- [Activity]:
Look through the material below. Copy every line with the string "abbrev" in it.

Source data below:

-- ==== Sys2Proof/Safety.lean ====
section
/-! DEFINITION. The terms in which statements about the block are made: the invariant of its state, what a held packet is,
what the dispatch of one leaves, and the link between two packets. -/

namespace Sys2Proof.Machine

open Sys2Proof

/-! ### The invariant -/

/-- The encoder registers of a context (rule R25): a run of at most 253 bytes, none of them the delimiter, and none at all
while no code byte is owed. -/
def Codec.encoderInv (c : Codec) : Prop :=
  c.encRun.length ≤ 253 ∧ c.encD ∉ c.encRun ∧ (c.encOpen = false → c.encRun = [])

/-- The decoder registers of a context (rule R27): the bytes left of a run are fewer than its code byte says, and a stopped
decoder has read the code byte 0. -/
def Codec.decoderInv (c : Codec) : Prop :=
  c.decBlock.toNat ≤ c.decCode.toNat - 1 ∧ (c.decStop = true → c.decCode = 0)

/-- The reader (rules R32 and R33): `|rx_payload| <= rx_len`, the payload incomplete in phase `Payload` and complete in the
phases after it. -/
def State.readerInv (s : State) : Prop :=
  s.rxPayload.length ≤ s.rxLen.toNat ∧
  (s.rxPhase = .payload → s.rxPayload.length < s.rxLen.toNat) ∧
  (s.rxPhase = .ck0 ∨ s.rxPhase = .ck1 ∨ s.rxPhase = .ready → s.rxPayload.length = s.rxLen.toNat)

/-- A light (rules R45, R256 and R265): the period is not negative, the count does not pass its target, and the pin shows
the phase while blinking, and the state otherwise, once the state was entered. -/
def Light.inv (l : Light) : Prop :=
  0 ≤ l.blinkPeriod.toInt ∧
  l.blinkToggleCount.toNat ≤ l.blinkTargetCount.toNat ∧
  (l.stateChanged = false →
    match l.state with
    | .on => l.out = true
    | .off => l.out = false
    | .blink => l.blinkValue = l.out
    | .blinkCount => l.blinkValue = l.out)

/-- The invariant of the block's state. -/
def State.Inv (s : State) : Prop :=
  s.cfg.ok ∧
  s.ctxH.encoderInv ∧ s.ctxH.decoderInv ∧ s.ctxL.encoderInv ∧ s.ctxL.decoderInv ∧
  s.ckSum1.toNat ≤ 254 ∧ s.ckSum2.toNat ≤ 254 ∧
  s.readerInv ∧
  s.dev.length = s.cfg.numDevices ∧
  s.btn.length = s.cfg.numButtons ∧
  s.light.length = s.cfg.numLights ∧
  ∀ l ∈ s.light, l.inv

/-! ### Operations and instances -/

/-- The operations that compute or read and change no state of the block (rules R52, R69 and R131). -/
def readOnly : Instr → Bool
  | .enc .. | .dec .. | .maxenc _ | .cksum _ | .checkbytes _ | .verify _ | .ckRead | .ckCheckbytes
  | .txSerialize .. | .pktCkstat | .devGet _ | .busChanid .. | .btnIsClick _ | .btnIsSingleClick _
  | .btnIsDoubleClick _ | .btnIsLongClick _ | .btnIsReleased _ | .btnState _ | .lightOut _ => true
  | _ => false

/-- The rows that name the error code of a response. -/
def errorRows : List Instr :=
  [.eSuccess, .eInvalidPacketType, .eInvalidFunction, .eInsufficientParams, .eInvalidDevice, .eUnknown]

/-- The rows of the transition table of rule R221: from `st`, with sample `p` and elapsed time `e`, to `st'`. -/
def gestureRow (c : Config) (st : GestureState) (p : Bool) (e : Int) (st' : GestureState) : Prop :=
  (st = .idle ∧ p = true ∧ st' = .debounce) ∨
  (st = .debounce ∧ p = false ∧ st' = .idle) ∨
  (st = .debounce ∧ p = true ∧ e ≥ c.debounceUs ∧ st' = .pressed) ∨
  (st = .pressed ∧ p = false ∧ st' = .clickUp) ∨
  (st = .pressed ∧ p = true ∧ e ≥ c.longClickUs ∧ st' = .longClick) ∨
  (st = .clickUp ∧ st' = .clickIdle) ∨
  (st = .clickIdle ∧ p = true ∧ st' = .doubleClickDebounce) ∨
  (st = .clickIdle ∧ p = false ∧ e ≥ c.singleClickUs ∧ st' = .singleClick) ∨
  (st = .doubleClickDebounce ∧ p = false ∧ st' = .clickIdle) ∨
  (st = .doubleClickDebounce ∧ p = true ∧ e ≥ c.debounceUs ∧ st' = .doubleClick) ∨
  (st = .doubleClick ∧ p = false ∧ st' = .otherUp) ∨
  (st = .longClick ∧ p = false ∧ st' = .otherUp) ∨
  (st = .singleClick ∧ st' = .idle) ∨
  (st = .otherUp ∧ st' = .idle)

/-! ### Packets -/

/-- `s` with a whole packet held, as the reader leaves it (rule R166). -/
def State.holding (s : State) (pid ty : Byte) (payload : Bytes) (ck0 ck1 : Byte) : State :=
  { s with
    rxPhase := .ready
    rxPid := pid
    rxType := ty
    rxLen := BitVec.ofNat 8 payload.length
    rxPayload := payload
    rxCk0 := ck0
    rxCk1 := ck1 }

/-- The received checksum value of the held packet (rule R86). -/
def State.receivedCksum (s : State) : BitVec 16 :=
  match s.cfg.cksumOrder with
  | .loFirst => s.rxCk1 ++ s.rxCk0
  | .hiFirst => s.rxCk0 ++ s.rxCk1

/-- The received checksum is the one computed over `[type, len] ++ payload` (rule R169). -/
abbrev State.cksumMatches (s : State) : Prop := s.receivedCksum = fletcher16 (s.rxType :: s.rxLen :: s.rxPayload)

/-- A packet is held and is not one that rule R171 or R172 drops. -/
abbrev State.accepts (s : State) : Prop :=
  s.rxPhase = .ready ∧ s.rxLen.toNat ≤ 253 ∧ (s.cfg.checksumStrict = true → s.cksumMatches)

/-- What every dispatch leaves: the checksum stored, the verdict, the reader in `Scan` (rule R170), and no value returned. -/
def State.afterDispatch (s : State) : State :=
  { s with
    pktCksum := s.receivedCksum
    pktCksumOk := decide s.cksumMatches
    rxPhase := .scan
    ret := .none }

/-- The two `TX` entries of a response to the held packet with payload `p` (rules R95 and R182). -/
def State.responseEvents (s : State) (p : Bytes) : List TxEvent :=
  [.write (linkFrame s.cfg (serialize s.cfg s.rxPid s.cfg.tResponse p)), .flush]

/-- The held packet was answered with the payload `p` and no callback was called. -/
def State.answered (s : State) (p : Bytes) : State :=
  { s.afterDispatch with tx := s.tx ++ s.responseEvents p }

/-- The link stands between two packets: the reader scans, and in mode `stuffed` the receiver's context is as a frame
boundary leaves it (rules R128 and R162). -/
abbrev State.betweenPackets (s : State) : Prop :=
  s.rxPhase = .scan ∧
  (s.cfg.linkMode = .stuffed →
    s.cfg.linkDelim = 0 ∧ s.ctxL.decD = 0 ∧ s.ctxL.decCode = 0xFF ∧ s.ctxL.decBlock = 0 ∧ s.ctxL.decStop = false)

/-- What `cbAnswers` holds next is the byte `e`, or nothing and `e` is the free byte of the next draw (log entry 5). -/
abbrev State.nextCbByte (s : State) : Byte := s.cbAnswers.headD (Config.freeByte s.drawCount)

end Sys2Proof.Machine
end

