-- ==== Sys2Proof/Certificates/Slice0/Obligations.lean ====
section
/-! DEFINITION. The statements for the provers. Each docstring names the rules of spec/ it formalises; where a rule is one
the spec marks as its own decision or inference, the docstring says so with the decision's number. -/

open Sys2Proof Sys2Proof.Machine

/-! ### Words and steps -/

/-- Decode and encode agree: every well-formed instruction, under every configuration of this hardware, is what the decoder
reads from its word. The operation codes are rule R96's (decision D39), the wire formats rules R82, R84, R87 and R88's, the
operand layout the model's own choice (log entry 4). -/
def Obligations.DecodeInvertsEncode : Prop :=
  ∀ c : Config, c.ok → ∀ i : Instr, WellFormed c i = true → decode c (encode c i) = some i

/-- Words written out from the spec's encodings decode to the operation they stand for: one of each unit and one of each wire
format (rules R82, R87, R88, R91 and R96; the operand layout is log entry 4). -/
def Obligations.WrittenWordsDecode : Prop :=
  decode Config.default ⟨.opsel, [0x07, 0x33]⟩ = some (.unstuffByte 0x33) ∧
  decode Config.default ⟨.opsel, [0x24, 0x5A]⟩ = some (.ckByte 0x5A) ∧
  decode Config.default ⟨.opsel, [0x45, 0x4E]⟩ = some (.linkRxbyte 0x4E) ∧
  decode Config.default ⟨.opsel, [0x61, 0x01, 0, 0, 0, 0x55]⟩ = some (.busSendControl 1 0x55) ∧
  decode Config.default ⟨.opsel, [0x82, 0x02, 0, 0, 0]⟩ = some (.btnIsSingleClick 2) ∧
  decode Config.default ⟨.opsel, [0xA1, 0x03, 0, 0, 0, 0x01]⟩ = some (.lightSet 3 true) ∧
  decode Config.default ⟨.envelope, [0x4E, 0x07, 0x03, 0x00, 0x03, 0x06]⟩ = some (.pktPing 0x07 [] 0x03 0x06) ∧
  decode Config.default ⟨.errorCode, [0x03]⟩ = some .eInsufficientParams ∧
  decode Config.default ⟨.channel, [0x02, 0x02, 0, 0, 0x01, 0, 0, 0, 0x7F]⟩ = some (.chStatus 1 [0x7F]) ∧
  decode Config.default ⟨.stuffCode, [0xFF]⟩ = some .codeFullrun ∧
  decode Config.default ⟨.start, [0x4E]⟩ = some .start

/-- The forty operation-select codes and no others: unit `u` has 9, 7, 6, 4, 7, 7, 0 and 0 operations for `u` = 0 to 7
(rule R96, decision D39); every other value is refused as not an operation (rule R98), and each of the forty begins some
word. -/
def Obligations.OnlyFortyOpselsAreOperations : Prop :=
  (∀ (s : State) (op : Byte) (operands : Bytes) (rest : List Offer),
    s.cfg.ok → s.offers = ⟨.opsel, op :: operands⟩ :: rest →
    [9, 7, 6, 4, 7, 7, 0, 0].getD (op.toNat / 32) 0 ≤ op.toNat % 32 →
    step s = .refused .notAnOperation) ∧
  (∀ (c : Config) (op : Byte), op.toNat % 32 < [9, 7, 6, 4, 7, 7, 0, 0].getD (op.toNat / 32) 0 →
    ∃ operands i, decode c ⟨.opsel, op :: operands⟩ = some i)

/-- A step runs the decoded instruction: where the word offered next decodes to `i`, and `i` need not wait for a held packet,
the step is `exec` of `i` with the word taken off the offers (rules R70 and R296; offers are log entry 1). -/
def Obligations.StepRunsOfferedOperation : Prop :=
  ∀ (s : State) (o : Offer) (rest : List Offer) (i : Instr),
    s.cfg.ok → s.offers = o :: rest → decode s.cfg o = some i → ¬ waits i s →
    step s = exec i { s with offers := rest }

/-- Backpressure: while a packet is held, an offered transport operation waits where it is, the step is the dispatch, and
the reader scans again after it (rules R170 and R308, decision D43; offers are log entry 1). So do the other operations of
PKT but the dispatch, `TX.SERIALIZE` and `PKT.CKSTAT` (rules R32 and R101; that they wait is log entry 23). -/
def Obligations.TransportByteWaitsForDispatch : Prop :=
  ∀ (s : State) (o : Offer) (rest : List Offer) (i : Instr),
    s.cfg.ok → s.offers = o :: rest → decode s.cfg o = some i → s.rxPhase = .ready →
    (portOf i = .transportRx ∨ i = .pktCkstat ∨ ∃ pid ty p, i = .txSerialize pid ty p) →
    ∃ t, step s = .next t ∧ exec .pktDispatch s = .next t ∧ t.offers = s.offers ∧ t.rxPhase = .scan

/-- With nothing offered the dispatcher still dispatches a held packet, and otherwise the block is idle; a configuration that
breaks rule R7, or a range of rule R6, has no step (rules R7 and R296; that the ranges of rule R6 are constraints is log
entry 20, offers are log entry 1, the idle step is the model's choice, log entry 13). -/
def Obligations.StepsWithNothingOffered : Prop :=
  ∀ s : State,
    (¬ s.cfg.ok → step s = .refused .badConfiguration) ∧
    (s.cfg.ok → s.offers = [] → s.rxPhase ≠ .ready → step s = .next s) ∧
    (s.cfg.ok → s.offers = [] → s.rxPhase = .ready →
      ∃ t, step s = .next t ∧ exec .pktDispatch s = .next t ∧ t.rxPhase = .scan)

/-! ### Invariants and rules of the whole machine -/

/-- Every step keeps the invariant of the state: the encoder and decoder registers (rules R25 and R27), the checksum
accumulators at most 254 (rule R30), the reader's payload against its length (rule R33), one record per device, button and
light (rules R37, R40 and R45), the lights (rules R256 and R265), a legal configuration (rule R7, and the ranges of rule R6: log
entry 20). -/
def Obligations.StepKeepsInvariant : Prop :=
  ∀ s t : State, s.Inv → step s = .next t → t.Inv

/-- The state after reset meets the invariant, under every configuration of this hardware. -/
def Obligations.ResetMeetsInvariant : Prop :=
  (∀ c : Config, c.ok → (State.resetWith c).Inv) ∧ State.reset.Inv

/-- Reset puts every element at the value of rule R301's table. The values are the spec's own choice (decisions D27, D29 and
D37), the configuration is log entry 2's. -/
def Obligations.ResetValues : Prop :=
  State.reset = State.resetWith Config.default ∧
  ∀ c : Config, ∃ s, s = State.resetWith c ∧ s.cfg = c ∧
    s.ctxH = ⟨0x00, [], true, 0x00, 0xFF, 0, false⟩ ∧ s.ctxL = ⟨0x00, [], true, c.linkDelim, 0xFF, 0, false⟩ ∧
    s.ckSum1 = 0 ∧ s.ckSum2 = 0 ∧ s.rxPhase = .scan ∧
    s.rxPid = 0 ∧ s.rxType = 0 ∧ s.rxLen = 0 ∧ s.rxCk0 = 0 ∧ s.rxCk1 = 0 ∧ s.rxPayload = [] ∧
    s.pktCksum = 0 ∧ s.pktCksumOk = true ∧ s.pktDropped = 0 ∧
    (∀ k < c.numDevices, s.dev[k]? = some ⟨0, 0, 0, 0, 0⟩) ∧
    (∀ n < c.numButtons, s.btn[n]? = some ⟨.idle, 0, false⟩) ∧
    (∀ j < c.numLights, s.light[j]? = some ⟨.off, false, 0, 0, 0, 0, false, false⟩) ∧
    s.tx = [] ∧ s.busTx = [] ∧ s.route = [] ∧ s.cb = []

/-- No operation changes the configuration or the operations still offered: the parameters are constant after reset
(rules R6, R20 and R75); what is still offered is the model's own field (log entry 1). -/
def Obligations.ConfigurationIsConstant : Prop :=
  ∀ (i : Instr) (s t : State), exec i s = .next t → t.cfg = s.cfg ∧ t.offers = s.offers

/-- A device record changes only by a five-byte message on that device's status channel, which replaces all five bytes
(rules R37, R202 and R204). -/
def Obligations.OnlyStatusMessagesWriteDevices : Prop :=
  ∀ (i : Instr) (s t : State), s.cfg.ok → exec i s = .next t → t.dev ≠ s.dev →
    ∃ k b0 b1 b2 b3 b4,
      (i = .chStatus k [b0, b1, b2, b3, b4] ∨
        ∃ base, s.cfg.baseIds[k]? = some base ∧ i = .busRecv (base + 2) [b0, b1, b2, b3, b4]) ∧
      t.dev = s.dev.set k ⟨b0, b1, b2, b3, b4⟩

/-- Each piece of state has one writing port (rules R68 and R20): the bus for the device records, the tick for the buttons,
the tick and the application for the lights, the transport for the receive registers and context `L`, the host for
context `H` and the accumulators; the reader's phase and the packet registers are written by the transport and the
dispatcher. -/
def Obligations.EachRegisterHasOneWritingPort : Prop :=
  ∀ (i : Instr) (s t : State), exec i s = .next t →
    (t.dev ≠ s.dev → portOf i = .busRx) ∧
    (t.btn ≠ s.btn → portOf i = .tick) ∧
    (t.light ≠ s.light → portOf i = .tick ∨ portOf i = .app) ∧
    (t.rxPid ≠ s.rxPid ∨ t.rxType ≠ s.rxType ∨ t.rxLen ≠ s.rxLen ∨ t.rxPayload ≠ s.rxPayload ∨
      t.rxCk0 ≠ s.rxCk0 ∨ t.rxCk1 ≠ s.rxCk1 ∨ t.ctxL ≠ s.ctxL → portOf i = .transportRx) ∧
    (t.rxPhase ≠ s.rxPhase ∨ t.pktCksum ≠ s.pktCksum ∨ t.pktCksumOk ≠ s.pktCksumOk ∨ t.pktDropped ≠ s.pktDropped →
      portOf i = .transportRx ∨ portOf i = .internal) ∧
    (t.ctxH ≠ s.ctxH ∨ t.ckSum1 ≠ s.ckSum1 ∨ t.ckSum2 ≠ s.ckSum2 → portOf i = .host)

End of Source data.

- [Solution to the exercise]:
abbrev State.cksumMatches (s : State) : Prop := s.receivedCksum = fletcher16 (s.rxType :: s.rxLen :: s.rxPayload)
abbrev State.accepts (s : State) : Prop :=
abbrev State.betweenPackets (s : State) : Prop :=
abbrev State.nextCbByte (s : State) : Byte := s.cbAnswers.headD (Config.freeByte s.drawCount)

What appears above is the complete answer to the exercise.